Выбрать главу

Переходя к Достоевскому, осознаем опять-таки внешний толчок, заставляющий искать «прикрытия». Русско-турецкая война – вот что побуждает великого писателя объясняться на предмет христианско-мусульманского взаимодействия.

Избыток разноосновных суждений и противоречивых импульсов, терзающих при этом душу автора «Дневника писателя», побуждает Марка Батунского к следующему обобщению, которому я не могу отказать в проницательности:

– Я бы поостерегся определить суть историософии Достоевского какой-либо однозначной формулой (вроде бахтинской «полифонии») или даже обширным набором таковых. Она, эта суть, не поддается рациональному толкованию, формально-логическому анализу; она аморфна, беспредельна и в общем ничему не противостоит… «Всечеловечность» Достоевского – это такой туманный и неопределенный мыслительный конструкт, который позволяет предполагать, что, скажем, «российское» и «азиатское» могут быть взаимопроницаемы, могут находиться в единстве, присутствовать друг в друге – точно так же, как «российское» и «европейское». В круговорот, беспрестанно творимый «всечеловеческим» – хотя оно и должно ориентироваться лишь на православно-русский идеал, – включается то, что с точки зрения любого ортодоксального национализма, западо– или востоко-центризма и т. п., несопоставимо, суть явления разного порядка. Все, однако, оказывается взаимосвязанным, взаимообусловленным, подчиненным каким-то единым, хотя и трудно определимым (или просто-напросто никогда не могущим быть удовлетворительно выраженными) закономерностями. Это – вовсе не смена одного типа культуры другим, например азиатского европейским (или наоборот), в некоей временной и пространственной протяженности, последовательности, но скорее их одновременность, их постоянный взаимопереход, настолько, однако, бурный и многогранный, что в конце концов должны исчезнуть всякое противопоставлеие, всякое разделение, всякая дуальность.

Логики нет, но зато опять брезжит «принцип интегратизма». Русской всеотзывчивости, да еще рождаемой в чисто художественном, «пушкинском» варианте, этот принцип не только не мешает, но в высшей степени способствует. И даже вплотную подводит нас к тому пониманию ислама как «Своего Иного», на который уповает Марк (и я, грешным делом, тоже).

Правда, дорога в рай вымощена камнями преткновения, за все надо расплачиваться. Я уж не говорю, что великодушные обещания Достоевского предоставить казанцам право «продавать нам халаты», а потом и мыло – вряд ли встретят встречный энтузиазм у татар, – наверное, они предпочтут какой-нибудь свой вариант дневника писателя, кем-то другим написанного.
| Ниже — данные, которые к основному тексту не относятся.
-- ==== Sys2Proof/Syntax.lean ====
section
/-! DEFINITION. The commands of the module, one constructor per row of spec/opcode_table.json, with the row's
operands. The operands of an event are what the outside world or the module's own sources supply with it. -/

namespace Sys2Proof

namespace Machine

/-- Conditions of form C (R128). -/
inductive Cond | eq | ne | lt | le | gt | ge
deriving DecidableEq, Repr

/-- Tile kinds (R30), in the order of their codes. -/
inductive TileKind | free | point | code | const | inst | history | mirror
deriving DecidableEq, Repr

/-- What a point stands for (R24 ORIGIN and the binding of the POINTS section, R53). -/
inductive Bind
  | free
  | di (n : Nat) | cnt (k : Nat) | ai (n : Nat) | si (k : Nat)
  | out (o : Nat)
  | doRb (n : Nat) | aoRb (n : Nat) | ltRb (n : Nat)
  | rin (port station : Nat) | rout (port station : Nat)
  | mirror (tile slot : Nat)
  | alarm (k : Nat)
  | meter (ch q : Nat)
  | loopTerm (l t : Nat)
deriving DecidableEq, Repr

/-- What a PTP message's header says (R152): domain, transport (0 UDP/IPv4, 1 UDP/IPv6, 2 layer 2), the sender's port identity. -/
structure PtpHead where
  domain : BitVec 8
  transport : Fin 3
  sender : BitVec 80
deriving DecidableEq, Repr

/-- An announce (R152, R153, R171): the grandmaster's data set, the steps to it, and what it says of UTC. -/
structure Announce where
  prio1 : BitVec 8
  cls : BitVec 8
  acc : BitVec 8
  var : BitVec 16
  prio2 : BitVec 8
  gm : BitVec 64
  steps : BitVec 16
  utc : BitVec 16
  utcValid : Bool
  leap61 : Bool
  leap59 : Bool
deriving DecidableEq, Repr

/-- A point of the POINTS section with its placement (R53, R22 to R29, R96); `origin` is the ORIGIN of a mirrored point at its owner, `affinity`
the hint of R53, `chan` the channel settings that its binding gives (R232). -/
structure PointDef where
  idx : Nat
  tile : Nat := 0
  slot : Nat := 0
  ty : Nat
  cls : Nat
  retain : Bool := false
  origin : Nat := 4
  affinity : Nat := 0
  chan : List Word := []
  init : Long := 0
  bind : Bind := .free
  policy : Nat := 0
  substAge : Nat := 1
  substVal : Long := 0
  safe : Option Long := none
  writer : Option Nat := none
deriving DecidableEq, Repr

/-- A tile of the plan: directory data and initial content (sections 0x01 and 0x03 of R73). -/
structure TileDef where
  tile : Nat
  kind : TileKind
  cls : Nat := 0
  writer : Nat := 0
  peer : Bool := false
  crc : Nat := 0
  data : List Byte := []
deriving DecidableEq, Repr

/-- A task (sections 0x04 of R73): its lane, class and priority hint, planned start and worst-case time in FCLK cycles, the tiles
it loads in order (the code tiles first), the tiles it writes back, the outputs it writes, the burst numbers it
runs in (none: every burst whose mask names its class, R59), and its marks (substitute logic R132; SAFETY copy R265; transfer
task of the planner R143). -/
structure TaskDef where
  idx : Nat
  lane : Nat
  cls : Nat
  hint : Nat := 0
  start : Nat := 0
  wcet : Nat := 0
  words : Nat := 0
  codeTiles : Nat := 1
  tiles : List Nat := []
  stores : List Nat := []
  outs : List Nat := []
  bursts : List Nat := []
  substLogic : Bool := false
  safetyCopy : Nat := 0
  transfer : Bool := false
deriving DecidableEq, Repr

/-- An entry of the instance map (section 0x0D): ID, block type, owner, place and member words (R135 to R140). -/
structure InstDef where
  num : Nat
  id : Nat
  btype : Nat
  owner : Nat
  tile : Nat
  off : Nat
  members : Nat := 0
  memberHash : List Nat := []
  memberType : List Nat := []
  memberRetain : List Bool := []
  noRetain : Bool := false
deriving DecidableEq, Repr

/-- A class of the CLASSES section (R54): period code, deadline per cent, launch offset in ns. -/
structure ClassDef where
  period : Nat
  deadline : Nat := 80
  launch : Nat
deriving DecidableEq, Repr

/-- A tenant scope of the SCOPES section (R53, R338): points it may read and write, meter channels, log areas. -/
structure ScopeDef where
  scope : Nat
  readPts : List Nat := []
  writePts : List Nat := []
  meters : List Nat := []
  logs : List Nat := []
  keyHash : Nat := 0
deriving DecidableEq, Repr

/-- A safe value of the SAFE section (R100). -/
inductive SafeVal | off | on | hold | hiz | alarm | value (w : Word)
deriving DecidableEq, Repr

/-- A CAN frame (R290): identifier, format, FD, data. -/
structure CanFrame where
  id : Nat
  xtd : Bool
  fdf : Bool
  data : List Byte
deriving DecidableEq, Repr

/-- Encoding of a remote point's field (R289). -/
inductive Enc | unsigned | signed | real32 | real64 | bcd
deriving DecidableEq, Repr

/-- Byte order of a remote point's field (R289). -/
inductive Order | little | big | bigSwapped
deriving DecidableEq, Repr

/-- A remote point's binding (R289, R293, R299, R301): its field in its request's data, or in a receive object of its port
(`obj`); for M-Bus the record's position, DIF and VIF. -/
structure RemBind where
  point : Nat
  port : Nat
  req : Nat
  byte : Nat := 0
  bit : Nat := 0
  len : Nat := 1
  enc : Enc := .unsigned
  order : Order := .little
  scale : Word := 0x3F800000
  off : Word := 0
  obj : Option Nat := none
  rxTimeout : Nat := 1
  mrec : Option (Nat × Nat × Nat) := none
deriving DecidableEq, Repr

/-- A request of a port's request list (R286, section 0x07): station, points carried, whether it writes, TO and slot
in ns, the length of its data; for CAN the frames of its transmit entry, whose data are the entry's data. `needsReply` is false
for a broadcast (R297). `attempt` is the attempt time Ta of R285 in ns, `fc` the function code of a Modbus request (R297). -/
structure PollReq where
  port : Nat
  idx : Nat
  station : Nat
  write : Bool
  points : List Nat
  timeout : Nat := 0
  attempt : Nat := 0
  slot : Nat := 0
  len : Nat := 0
  frames : List CanFrame := []
  needsReply : Bool := true
  fc : Nat := 3
deriving DecidableEq, Repr

/-- A channel of the METER section (R199): SCALE; for a current channel its voltage channel (0 to 5), scope and user mode
(ABS or NET); for a voltage channel its nominal frequency. -/
structure MeterDef where
  ch : Nat
  scale : Word := 0x3F800000
  vch : Nat := 0
  scope : Nat := 0
  abs : Bool := false
  f60 : Bool := false
deriving DecidableEq, Repr

/-- A loop of the LOOPS section (R173): number, declared mode, INIT_OUT, and the words that its registers take at a plan
load (CFG, POINTS, OUTPT, TIMING, KP, TI, TD, WEIGHT, OUT_LO, OUT_HI, RATE, MAN_OUT, R195). -/
structure LoopDef where
  num : Nat
  mode : Nat := 1
  initOut : Word := 0
  words : List Word := []
deriving DecidableEq, Repr

/-- An entry of the bank-slot table (R58, step 5): in a burst, the access of a master's task to a bank that it wants in one FCLK cycle after T0 and
gets in another, for as many cycles as it lasts. -/
structure BankSlot where
  burst : Nat
  master : Nat
  task : Nat
  bank : Nat
  want : Nat
  at_ : Nat
  len : Nat := 33
deriving DecidableEq, Repr

/-- A plan image with what of its package the module uses (R53, R72, R73). The register image holds the words
that the plan writes into registers at a load or swap (classes, regions, windows, loops, meters, ports, I/O:
step 9 of R58); `secBytes` is the body of each section as OP_PLAN_READ gives it (R349). `lists` are the mirror lists of R363; `filters` the
filter elements of CAN ports in order (R292), `rxObjs` their receive objects (port, index, identifier, extended: R293);
`cross` the cross-dependent outputs with the cross points that feed them (R366); `priv` the private records of copy B of the SAFETY tasks: the
point of copy A with the record's tile and slot (R265). `digest` and `pkgDigest` are IMAGE_DIGEST and PACKAGE_DIGEST as little-endian numbers,
`imgIds` the section IDs of the image's section table (R73), `sections` the sections the package has (R53), `bytes` and `pkgBytes` the lengths of
image and package (R74); `traffic` and `ceilings` are what the package declares for frame-pool channels (R63, R320), `cuts` the dependences that
R60 cuts: reader and writer. -/
structure Plan where
  id : Nat := 0
  slot : Nat := 0
  magic : Nat := 0x4D484349
  format : Nat := 2
  hwType : Nat := 0
  plannerVer : Nat := 0
  twoHand : Bool := false
  shadow : Bool := false
  offline : Bool := false
  safetyDiff : Bool := false
  tilesUsed : Nat := 0
  excluded : Nat := 0
  digest : Nat := 0
  pkgDigest : Nat := 0
  imgIds : List Nat := [1, 2, 3, 4, 5, 6, 7, 8, 9, 10, 11, 12, 13, 14, 15, 16]
  digestsOk : Bool := true
  sections : List Nat := []
  bytes : Nat := 0
  pkgBytes : Nat := 0
  secBytes : List (Nat × List Byte) := []
  classes : List ClassDef := []
  points : List PointDef := []
  tiles : List TileDef := []
  tasks : List TaskDef := []
  insts : List InstDef := []
  consts : List Nat := []
  drum : List (BitVec 64) := []
  bankSlots : List BankSlot := []
  reqs : List PollReq := []
  remotes : List RemBind := []
  filters : List (Nat × BitVec 64) := []
  rxObjs : List (Nat × Nat × Nat × Bool) := []
  cross : List (Nat × List Nat) := []
  priv : List (Nat × Nat × Nat) := []
  mirrorMax : Nat := 0
  quotas : List (Nat × Nat × Nat) := []
  traffic : List (Nat × Nat) := []
  ceilings : List (Nat × Nat) := []
  cuts : List (Nat × Nat) := []
  loops : List LoopDef := []
  meter : List MeterDef := []
  capWindow : Nat := 0
  jack : List (BitVec 64) := []
  scopes : List ScopeDef := []
  safe : List (Nat × SafeVal) := []
  retain : List (Nat × Nat) := []
  regImage : List (Nat × Word) := []
  lists : List (Nat × List Nat) := []
  warnings : Nat := 0
  deriving DecidableEq, Repr, Inhabited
Но что же прикрыто у Достоевского, что замаскировано этими халатами, что отмыто этим мылом?

Попробую ответить.

Предшественники Достоевского отважились сказать: Россия – это не Европа и не Азия. Федор Михайлович перевернул формулировку: Россия – это и Европа, и Азия. Что дальше? Дальше – вопрос о том, где кончается «наша земля». Нигде не кончается. «Где в Азии поселяется «урус», там сейчас становится земля русскою… Там наши богатства. Там у нас океан».

Вот и дошли до океана. «Устройте поток воде – и исчезнут плесень и вонь». То есть: переключите черную энергию Верховенского-младшего вовне – пусть он делает всю землю до Дальнего Востока нашенской. «И не опустеет Россия, не бойтесь».

Каково читать все это сегодня, когда в опустевшую Россию возвращаются из Азии выдавленные оттуда потомки «урусов», поверивших когда-то такому вот «не бойтесь»!

Не бойтесь! – продолжает успокаивать себя и нас Достоевский. Никогда в Азии не явится новый халифат, не воскреснет вновь фанатизм и не обрушится мусульманский мир опять на Европу.

А на Америку? – хочется переспросить…

А что, если неспроста успокаивает себя автор «Дневника…», неспроста нервничает? Конечно, в его время можно было успокоиться количеством ружей (уточнить бы: не ружей, а винтовок). Ну, пусть халифат и объявился бы «где-нибудь в азиатской степи, в песках; но чтоб низринуться на Европу, в наш век потребно столько денег, столько орудий нового образца, столько ружей, заряжающихся с казенной части, столько обоза, столько предварительных фабрик и заводов, что не только мусульманский фанатизм, но даже самый английский фанатизм (как видим, «фанатизм» Достоевский не склонен резервировать лишь за исламом! – комментирует Марк Батунский) не в состоянии был бы ничем помочь новому Калифату. Одним словом, решительно ничего не будет, кроме хорошего».